*MATERIAL SHOWN*
/-- Parts of R34, R39 and R58: only GETPIX, GLYPH, TEXT, GWIDTH and FHEIGHT write RESULT; only END and the error stop
write a flag; no command writes CRAM, CTRL.IE or the configuration. -/
def Obligations.CommandsWriteOnlyTheirOwnRegisters : Prop :=
  ∀ (i : Instr) (s t : State), exec i s = .next t →
    t.cfg = s.cfg ∧ t.cram = s.cram ∧ t.ie = s.ie ∧ t.pending = s.pending ∧ t.replies = s.replies ∧
    t.epoch = s.epoch ∧ t.draws = s.draws ∧
    (t.result ≠ s.result → (∃ x y, i = .getpix x y) ∨ (∃ cp x y c f, i = .glyph cp x y c f) ∨
      (∃ cps x y c f xo yo, i = .text cps x y c f xo yo) ∨ (∃ f cp, i = .gwidth f cp) ∨ (∃ f, i = .fheight f)) ∧
    ((t.busy = s.busy ∧ t.done = s.done ∧ t.err = s.err ∧ t.errCode = s.errCode) ∨ i = .endRun ∨
      ∃ code, StopsWith code s t)

/-! ### Spans -/

/-- R131: HSPAN paints the run between its ends, both inclusive, in any order. -/
def Obligations.HspanPaintsTheRun : Prop :=
  ∀ (x0 x1 y : Half) (c : Colour) (s : State),
    encode (.hspan x0 x1 y c) = [hdrWord 0x05 c 0 0, pWord x0 y, pWord x1 0] ∧
    (∀ (w1 w2 : Word) (rest : List Word), w2 &&& 0xFFFF0000 ≠ 0 →
      decode (hdrWord 0x05 c 0 0 :: w1 :: w2 :: rest) = .error .reserved) ∧
    Completes (.hspan x0 x1 y c) s
      (Draws (fun px py => py = y.toInt ∧ min x0.toInt x1.toInt ≤ px ∧ px ≤ max x0.toInt x1.toInt) c 3 s)

/-- R134: VSPAN paints the vertical run between its ends, both inclusive, in any order. -/
def Obligations.VspanPaintsTheRun : Prop :=
  ∀ (x y0 y1 : Half) (c : Colour) (s : State),
    encode (.vspan x y0 y1 c) = [hdrWord 0x06 c 0 0, pWord x y0, pWord 0 y1] ∧
    (∀ (w1 w2 : Word) (rest : List Word), w2 &&& 0x0000FFFF ≠ 0 →
      decode (hdrWord 0x06 c 0 0 :: w1 :: w2 :: rest) = .error .reserved) ∧
    Completes (.vspan x y0 y1 c) s
      (Draws (fun px py => px = x.toInt ∧ min y0.toInt y1.toInt ≤ py ∧ py ≤ max y0.toInt y1.toInt) c 3 s)

/-- The spec's inference R133: a span gives the framebuffer that the SETPIX commands of its points, executed one after
another, give. -/
def Obligations.SpansMatchPixelWrites : Prop :=
  ∀ (a b k : Half) (c : Colour) (s : State),
    let run := intRange (min a.toInt b.toInt) (max a.toInt b.toInt)
    (∀ t, exec (.hspan a b k c) s = .next t →
      ∃ u, execAll (run.map (fun x => .setpix (BitVec.ofInt 16 x) k c)) s = some u ∧ SameFb u t) ∧
    (∀ t, exec (.vspan k a b c) s = .next t →
      ∃ u, execAll (run.map (fun y => .setpix k (BitVec.ofInt 16 y) c)) s = some u ∧ SameFb u t)

/-- The informative byte-level forms of R132 and R135 give exactly the framebuffers of HSPAN and VSPAN, as the spec
infers, and change nothing else. -/
def Obligations.SpanByteFormsAreEquivalent : Prop :=
  ∀ (a b k : Int) (c : Colour) (s : State),
    (SameFb (paint [.hrun a b k] c s) (hspanBytes a b k c s) ∧ SameControl s (hspanBytes a b k c s) ∧
      (hspanBytes a b k c s).cp = s.cp ∧ (hspanBytes a b k c s).result = s.result) ∧
    (SameFb (paint [.vrun k a b] c s) (vspanBytes k a b c s) ∧ SameControl s (vspanBytes k a b c s) ∧
      (vspanBytes k a b c s).cp = s.cp ∧ (vspanBytes k a b c s).result = s.result)

/-! ### Lines, rectangles, circles -/

/-- LINE (R142) paints LineSet of its endpoints. The walk is the spec's choice: "This is the standard integer
Bresenham formulation" (R141, from general knowledge). -/
def Obligations.LinePaintsItsPointSet : Prop :=
  ∀ (x0 y0 x1 y1 : Half) (c : Colour) (s : State),
    encode (.line x0 y0 x1 y1 c) = [hdrWord 0x07 c 0 0, pWord x0 y0, pWord x1 y1] ∧
    Completes (.line x0 y0 x1 y1 c) s
      (Draws (fun px py => (lineSet x0.toInt y0.toInt x1.toInt y1.toInt).has px py = true) c 3 s)

/-- The line laws that the spec infers in R143 from R140 and R141. -/
def Obligations.LineSetsObeyTheLineLaws : Prop :=
  ∀ x0 y0 x1 y1 : Int,
    let L := lineSet x0 y0 x1 y1
    (L.has x0 y0 = true ∧ L.has x1 y1 = true) ∧
    ((y1 - y0).natAbs < (x1 - x0).natAbs →
      (∀ x, (∃ y, L.has x y = true) ↔ min x0 x1 ≤ x ∧ x ≤ max x0 x1) ∧
      (∀ x y y', L.has x y = true → L.has x y' = true → y = y') ∧
      (∀ x y y', L.has x y = true → L.has (x + 1) y' = true → (y' - y).natAbs ≤ 1)) ∧
    ((x1 - x0).natAbs ≤ (y1 - y0).natAbs →
      (∀ y, (∃ x, L.has x y = true) ↔ min y0 y1 ≤ y ∧ y ≤ max y0 y1) ∧
      (∀ x x' y, L.has x y = true → L.has x' y = true → x = x') ∧
      (∀ x x' y, L.has x y = true → L.has x' (y + 1) = true → (x' - x).natAbs ≤ 1)) ∧
    (∀ x y, L.has x y = (lineSet x1 y1 x0 y0).has x y) ∧
    ({p : Int × Int | L.has p.1 p.2 = true}.ncard = max (x1 - x0).natAbs (y1 - y0).natAbs + 1) ∧
    (∀ x y, (lineSet x0 y0 x0 y0).has x y = true ↔ x = x0 ∧ y = y0)

/-- What the walk of R141 (the spec's choice, "the standard integer Bresenham formulation") computes, in closed form:
on each column of a low-slope line (each row of a high-slope one), counted from the end the walk starts at, the
secondary coordinate is the ideal one rounded to the nearest integer, halves staying back. -/
def Obligations.LineWalkRoundsTheIdealLine : Prop :=
  ∀ p0 q0 p1 q1 : Int, p0 < p1 → (q1 - q0).natAbs ≤ (p1 - p0).natAbs →
    walkFrom p0 q0 p1 q1 =
      (List.range ((p1 - p0).toNat + 1)).map (fun (k : Nat) =>
        (p0 + (k : Int),
          q0 + (if q1 < q0 then -1 else 1) *
            ((2 * ((q1 - q0).natAbs : Int) * (k : Int) + (p1 - p0) - 1) / (2 * (p1 - p0)))))
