-- ==== Sys2Proof/Tests/Slice0.lean ====
section
/-! SUPPORT. Tests: the check of WellFormed, decoding of words written out field by field, one-step vectors of
spec/95_test_vectors.md, and for every statement with hypotheses a witness that meets them. -/

namespace Sys2Proof.Tests

open Sys2Proof Sys2Proof.Machine

set_option Elab.async false

/-! ### WellFormed and the configuration checks -/

theorem test_text_tooLong_refused : (Instr.text (List.replicate 65536 0) 0 0 false 0 0 0).wellFormed = false := by
  simp only [Instr.wellFormed, List.length_replicate]; decide

theorem test_text_longest_wellFormed : (Instr.text (List.replicate 65535 0) 0 0 false 0 0 0).wellFormed = true := by
  simp only [Instr.wellFormed, List.length_replicate]; decide

/-- Both ends of the ranges of R8: the smallest block and one at every upper limit. -/
def smallest : Config := { width := 1, height := 1, nCram := 1, fonts := [], polarity := .setIsWhite }
def largest : Config :=
  { width := 32767, height := 32, nCram := 16384, fonts := List.replicate 16 none, polarity := .setIsWhite }

theorem test_limits_legal : smallest.legal = true ∧ largest.legal = true ∧ Config.reference.legal = true := by
  decide +kernel

theorem test_beyondLimits_illegal :
    { smallest with width := 0 }.legal = false ∧ { smallest with height := 0 }.legal = false ∧
    { smallest with nCram := 0 }.legal = false ∧ { largest with width := 32768 }.legal = false ∧
    { largest with height := 33 }.legal = false ∧ { largest with nCram := 16385 }.legal = false ∧
    { largest with fonts := List.replicate 17 none }.legal = false := by decide +kernel

/-- One ill-formed variant of T0 or T1 for each check of R172. -/
theorem test_fontChecks_refuse :
    { Font.t0 with bitsPerPixel := 3 }.wellFormed = false ∧
    { Font.t0 with glyphCount := 4 }.wellFormed = false ∧
    { Font.t0 with unicodeFirst := 0x44 }.wellFormed = false ∧
    { Font.t0 with unicodeLast := 0x44 }.wellFormed = false ∧
    { Font.t1 with unicodeMap := some [0x004020AC, 0x00000041] }.wellFormed = false ∧
    { Font.t1 with unicodeMap := some [0x002020AD, 0x00000041] }.wellFormed = false ∧
    { Font.t1 with unicodeMap := some [0x00200041, 0x00000041] }.wellFormed = false ∧
    { Font.t0 with bitmap := Font.t0.bitmap.take 15 }.wellFormed = false := by decide +kernel

/-! ### Words written out field by field, most significant field first (spec/30_encoding.md rules R81 to R84) -/

theorem test_decode_nop : decode [0#16 ++ 0#4 ++ 0#3 ++ 0#1 ++ 0x00#8] = .ok (.nop) := by
  decide +kernel
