/-- One operation at word position i; `held` holds PI integrators, `dt` is its time step. -/
def ProgRun.op (words : List Bytes) (dir : Nat) (held : Bool) (dt : Rat) (i : Nat) (r : ProgRun) : ProgRun :=
  let w := nth [] words i
  let x := nth [] words (i + 1)
  let op := fieldN w 0 1 % 128
  let dst := fieldN w 1 1
  let a := nth 0 r.v (fieldN w 2 1)
  let b := nth 0 r.v (fieldN w 3 1)
  let imm := fieldF w 4
  let p1 := fieldF x 0
  let p2 := fieldF x 4
  let s0 := nth 0 r.h0 i
  let s1 := nth 0 r.h1 i
  match op with
  | 0x01 => r.put dst (a + imm * b)
  | 0x02 => r.put dst (a * b * imm)
  | 0x03 => r.put dst (if imm ≤ nth 0 r.v (fieldN x 0 1) then a else b)
  | 0x04 => r.put dst (clampQ p1 p2 a)
  | 0x05 =>
    let s := s0 + clampQ (-(imm * dt)) (imm * dt) (a - s0)
    { r.put dst s with h0 := r.h0.set i (hidden s) }
  | 0x06 => r.put dst (if absQ a ≤ imm then 0 else a - (signQ a : Rat) * imm)
  | 0x07 => r.put dst (wrapDiff dir imm (a - b))
  | 0x08 =>
    let u := imm * a + s0 + b
    let stop := decide (p2 ≤ absQ u) && decide (signQ a = signQ u)
    let int_ := if stop || held then s0 else hidden (clampQ (-p2) p2 (s0 + p1 * a * dt))
    { r.put dst (clampQ (-p2) p2 (imm * a + int_ + b)) with h0 := r.h0.set i int_ }
  | 0x09 =>
    let den := 2 * p2 + dt
    let b0 := imm * (2 * p1 + dt) / den
    let b1 := imm * (dt - 2 * p1) / den
    let a1 := (dt - 2 * p2) / den
    let y := b0 * a + b1 * s0 - a1 * s1
    { r.put dst y with h0 := r.h0.set i a, h1 := r.h1.set i (hidden y) }
  | 0x0A =>
    let ys := ((List.range 8).map fun k => (List.range 4).map fun m => fieldI (nth [] words (i + 2 + k)) (2 * m) 2).flatten
    r.put dst (lutValue ys p1 p2 imm a)
  | 0x0B =>
    let q := a * imm + p1
    let o := clampQ (p1 - p2) (p1 + p2) q
    match f32Round o with
    | some y => { r with out := y, atLimit := decide (q ≤ p1 - p2) || decide (p1 + p2 ≤ q) }
    | none => { r with out := 0, bad := true }
  | _ => r

/-- Run the words from position i; `fuel` bounds the operations. -/
def ProgRun.words (ws : List Bytes) (ratio : Nat) (outer held : Bool) (dir : Nat) : Nat → Nat → ProgRun → ProgRun
  | 0, _, r => r
  | fuel + 1, i, r =>
    if ws.length ≤ i then r
    else
      let b0 := fieldN (nth [] ws i) 0 1
      let slow := decide (128 ≤ b0)
      let dt := if slow then microS * (ratio : Rat) else microS
      let r := if slow && !outer then r else r.op ws dir held dt i
      ProgRun.words ws ratio outer held dir fuel (i + opWords (b0 % 128)) r

/-! ## Axis states (10 R314 to R318) -/

/-- Whether a set of causes holds cause k. -/
def hasCause (set k : Nat) : Bool := set.testBit k

/-- A set with cause k added. -/
def addCause (set k : Nat) : Nat := if set.testBit k then set else set + 2 ^ k

/-- The recorded cause: the lowest of the set, 0 none (10 R316). -/
def lowestCause (set : Nat) : Nat := ([1, 2, 3, 4, 5, 6].find? fun k => set.testBit k).getD 0

/-- The safe action in force (10 R315). -/
def AxisSlot.action (r : AxisRec) (a : AxisSlot) : Nat :=
  if r.safeAction = 2 ∧ (hasCause a.causes 1 ∨ hasCause a.causes 2 ∨ hasCause a.causes 4 ∨ a.parkLost = true) then 1
  else r.safeAction

/-- Whether the axis parks. -/
def AxisSlot.parking (r : AxisRec) (a : AxisSlot) : Bool := decide (a.mode = .safe) && a.action r == 2

/-- A cause arises (10 R316): SAFE is entered, or the cause is added to the set. -/
def AxisSlot.trip (a : AxisSlot) (k : Nat) : AxisSlot :=
  let hard := decide (1 ≤ k ∧ k ≤ 4)
  let isNew := hard && !(decide (a.mode = .safe) && hasCause a.causes k)
  match a.mode with
  | .off => a
  | .safe => { a with causes := addCause a.causes k, signal := a.signal || isNew, tripped := a.tripped || isNew }
  | _ => { a with mode := .safe, causes := addCause 0 k, entrySeq := a.sp.seq, signal := a.signal || isNew,
                  tripped := a.tripped || isNew, parkLost := false, freezeRun := 0, feRun := 0, latchDone := false }

/-- A continuous angle setpoint (10 R297). -/
def continuousAngle (dir : Nat) (prev s : Rat) : Rat :=
  let up := prev + wrap360 (s - prev)
  if dir = 1 then up
  else if dir = 2 then (if up = prev then up else up - 360)
  else prev + wrap180 (s - prev)

/-- v0 brought back into [-360, 720), with the hidden state of every RATE that reads it (10 R297). -/
def AxisSlot.wrapV0 (words : List Bytes) (a : AxisSlot) : AxisSlot :=
  let x := nth 0 a.v 0
  let d : Rat := if x < -360 then 360 else if 720 ≤ x then -360 else 0
  if d = 0 then a
  else
    let rate := fun (i : Nat) => let w := nth [] words i; decide (fieldN w 0 1 % 128 = 5) && decide (fieldN w 2 1 = 0)
    { a with v := a.v.set 0 (hidden (x + d)), h0 := a.h0.mapIdx fun i h => if rate i then hidden (h + d) else h }

/-- Entry to RELEASE (10 R317): PI and LEAD states 0, RATE states at their present input. -/
def AxisSlot.enterRelease (words : List Bytes) (a : AxisSlot) : AxisSlot :=
  let opAt := fun (i : Nat) => fieldN (nth [] words i) 0 1 % 128
  { a with
    mode := .release, causes := 0, parkLost := false, latchDone := false, latchLeft := 0,
    h0 := a.h0.mapIdx fun i h => if opAt i = 8 ∨ opAt i = 9 then 0 else if opAt i = 5 then nth 0 a.v (fieldN (nth [] words i) 2 1) else h,
    h1 := a.h1.mapIdx fun i h => if opAt i = 9 then 0 else h }

/-- In SAFE with a cause from 1 to 4 whose condition of release is not yet met (09 R270 cause 1; 10 R317, second item), at the
loss flag and count given. -/
def AxisSlot.unmet (a : AxisSlot) (loss : Bool) (count : Int) : Bool :=
  decide (a.mode = .safe) && ((hasCause a.causes 1 && loss) || (hasCause a.causes 2 && !(a.moved || decide (count ≠ a.frozenAt)))
    || (hasCause a.causes 3 && !a.latchDone))

/-- An axis that keeps the others of its actuator from leaving SAFE (10 R317, cause 5): it is in SAFE with a cause from 1 to 4
(DEDUCED, log entry 36: the others, not the axis itself). -/
def AxisSlot.blocks (a : AxisSlot) : Bool :=
  decide (a.mode = .safe) && [1, 2, 3, 4].any fun k => hasCause a.causes k

/-- Whether SAFE may be left at this setpoint read (10 R317). `mates` is true when another axis of the actuator blocks it
(DEDUCED: log entry 36). -/
def AxisSlot.mayRelease (a : AxisSlot) (loss mates : Bool) : Bool :=
  a.sp.run && newer 16 a.sp.seq a.entrySeq && !loss
    && (!hasCause a.causes 2 || a.moved) && (!hasCause a.causes 3 || a.latchDone) && (!hasCause a.causes 5 || !mates)

/-- Take a new setpoint entry at microframe 0 (10 R295, R297, R298): v0 and v1. -/
def AxisSlot.readSetpoint (r : AxisRec) (e : SpEntry) (a : AxisSlot) : AxisSlot :=
  if e.seq = a.sp.seq then a
  else
    let old := nth 0 a.v 0
    let new := hidden (if r.role = 1 then continuousAngle e.dir old e.setpoint else clampQ r.spMin r.spMax e.setpoint)
    let one := decide (e.seq = (a.sp.seq + 1) % 65536)
    { a with sp := e, v := (a.v.set 0 new).set 1 (if one then hidden ((new - old) / (2 / 100)) else 0) }

/-- v0 while parking (10 R315). -/
def AxisSlot.parkV0 (r : AxisRec) (a : AxisSlot) : AxisSlot :=
  let old := nth 0 a.v 0
  { a with v := a.v.set 0 (if r.role = 1 then hidden (continuousAngle 0 old r.parkAngle) else r.parkAngle) }

/-- A value moved toward another by at most a step. -/
def toward (x goal step : Rat) : Rat := x + clampQ (-step) step (goal - x)

/-- Position and speed of an axis, whether its feedback is lost, and its count (10 R295, R313; 11 R343). -/
def axisFeedback (c : LoopCtx) (r : AxisRec) : Rat × Rat × Bool × Int :=
  if r.channel < 24 then
    let f := nth default c.fb r.channel
    (hidden ((f.count : Rat) * r.posScale + r.posOffset), hidden (f.speed * r.posScale * (if r.role = 2 then 60 else 1)),
      f.loss, f.count)
  else if 0x80 ≤ r.channel ∧ r.channel < 0xC0 then
    let d := nth (0, true) c.drive (r.channel - 0x80)
    let y := hidden (d.1 * r.posScale + r.posOffset)
    (y, y, d.2, 0)
  else (0, 0, false, 0)

/-- The states an axis is found in at the load phase: OFF of a DISABLED actuator, else SAFE with cause 6 (10 R314). -/
def AxisSlot.settle (off : Bool) (a : AxisSlot) : AxisSlot :=
  if off then { a with mode := .off, causes := 0 }
  else if a.mode = .off then { a with mode := .safe, causes := addCause 0 6, entrySeq := a.sp.seq }
  else a

/-- The causes found at the load phase: run bit clear, loss flag, another axis of the actuator (10 R313, R316). -/
def AxisSlot.loadCauses (micro : Nat) (loss told : Bool) (a : AxisSlot) : AxisSlot :=
  let a := if micro = 0 ∧ a.sp.run = false then a.trip 6 else a
  let a := if loss then a.trip 1 else a
  if told then a.trip 5 else a

/-- The input registers v2 to v7 (10 R295). -/
def AxisSlot.inputs (pos speed link : Rat) (a : AxisSlot) : AxisSlot :=
  { a with v := [nth 0 a.v 0, nth 0 a.v 1, pos, speed, link, a.out, 1, 0] ++ a.v.drop 8 }

/-- The load phase (10 R294, R295): causes, setpoint, release, registers v0 to v7. Answers the axis and whether it left
SAFE. -/
def AxisSlot.load (c : LoopCtx) (r : AxisRec) (p : Lpmc) (e : SpEntry) (link : Rat) (mates told : Bool) (a : AxisSlot) :
    AxisSlot × Bool :=
  let fb := axisFeedback c r
  let a := AxisSlot.settle (nth false c.disabled r.actuator) { a with signal := false }
  let a := if c.micro = 0 then a.readSetpoint r e else a
  let a := { a with moved := a.moved || decide (fb.2.2.2 ≠ a.frozenAt) }
  let a := a.loadCauses c.micro fb.2.2.1 told
  let a := a.inputs fb.1 fb.2.1 link
  let leave := decide (c.micro = 0) && decide (a.mode = .safe) && a.mayRelease fb.2.2.1 mates
  let a := if leave then a.enterRelease p.words else a
  let a := if a.parking r then a.parkV0 r else a
  (if r.role = 1 then a.wrapV0 p.words else a, leave)

/-- The execute phase (10 R301 to R307): the program runs; a non-finite value is cause 4. -/
def AxisSlot.execute (c : LoopCtx) (r : AxisRec) (p : Lpmc) (a : AxisSlot) : AxisSlot × Bool :=
  let parking := a.parking r
  let held := decide (a.mode = .off) || (decide (a.mode = .safe) && !parking)
  let dir := if parking || a.sp.dir == 3 then 0 else a.sp.dir
  let run := ProgRun.words p.words r.ratio (outerNow r.ratio c.micro c.slot) held dir 24 0
    { v := a.v, h0 := a.h0, h1 := a.h1, out := a.outRaw, atLimit := a.atLimit, bad := false }
  let a := { a with v := run.v, h0 := run.h0, h1 := run.h1, outRaw := run.out, atLimit := run.atLimit,
                    limitRun := if run.atLimit then min 8000 (a.limitRun + 1) else 0 }
  (if run.bad then a.trip 4 else a, run.bad)

/-- Following-error and freeze runs (10 R311, R312) (DEDUCED: log entry 77). -/
def AxisSlot.supervise (r : AxisRec) (p : Lpmc) (count : Int) (a : AxisSlot) : AxisSlot :=
  let closed := decide (a.mode = .run) || a.parking r
  let beyond := p.feReg != 0xFF && closed && decide (r.feLimit < absQ (nth 0 a.v p.feReg))
  let fast := decide (r.channel < 24) && p.rateReg != 0xFF && (closed || decide (a.mode = .release))
    && decide (r.freezeRate < absQ (nth 0 a.v p.rateReg))
  let again := a.freezeRun != 0 && decide (a.freezeBase = count)
  { a with feRun := if beyond then min (8 * r.feTime) (a.feRun + 1) else 0,
           freezeRun := if !fast then 0 else if again then min (8 * r.freezeTime) (a.freezeRun + 1) else 1,
           freezeBase := if fast && !again then count else a.freezeBase }

/-- The output register (10 R314, R315, R317). -/
def AxisSlot.output (r : AxisRec) (a : AxisSlot) : AxisSlot :=
  let step := r.safeRate * microS
  match a.mode with
  | .off => { a with out := r.outZero }
  | .run => { a with out := a.outRaw }
  | .safe =>
    if a.action r = 0 then a
    else if a.action r = 1 then { a with out := toward a.out r.outZero step }
    else { a with out := a.outRaw }
  | .release =>
    let o := toward a.out a.outRaw step
    { a with out := o, mode := if o = a.outRaw then .run else .release }

/-- One axis slot in one microframe (10 R294 to R318). `link` is the linked axis's output of the previous microframe,
`mates` whether another axis of the actuator is in SAFE with a cause 1 to 4, `told` whether one raised such a cause in the
previous microframe (DEDUCED: log entry 77). -/
def AxisSlot.micro (c : LoopCtx) (r : AxisRec) (p : Lpmc) (e : SpEntry) (link : Rat) (mates told : Bool) (a : AxisSlot) :
    AxisSlot × List AlarmOp :=
  let l := a.load c r p e link mates told
  let x := l.1.execute c r p
  let a := (x.1.supervise r p (axisFeedback c r).2.2.2).output r
  (a, AlarmOp.ifOn x.2 ⟨.lp, 2⟩ r.axis 0 ++
    (if l.2 then [AlarmOp.clear ⟨.lp, 1⟩ r.axis, AlarmOp.clear ⟨.lp, 2⟩ r.axis, AlarmOp.clear ⟨.fb, 12⟩ r.channel] else []) ++
    (if a.limitRun = 0 then [AlarmOp.clear ⟨.lp, 10⟩ r.axis] else []) ++
    [AlarmOp.whileOn (hasCause a.causes 3 && r.feLatch == 0 && !a.latchDone) ⟨.lp, 30⟩ r.axis 0])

*DESCRIPTION OF THE TASK*
In the listing above, locate the line containing "let a := a.loadCauses c.micro fb.2.2.1 told" and the line containing "(if r.role = 1 then a.wrapV0". Extract those two lines and every line between them, exactly as written, and only those.

*ANSWER SPACE*
  let a := a.loadCauses c.micro fb.2.2.1 told
  let a := a.inputs fb.1 fb.2.1 link
  let leave := decide (c.micro = 0) && decide (a.mode = .safe) && a.mayRelease fb.2.2.1 mates
  let a := if leave then a.enterRelease p.words else a
  let a := if a.parking r then a.parkV0 r else a
  (if r.role = 1 then a.wrapV0 p.words else a, leave)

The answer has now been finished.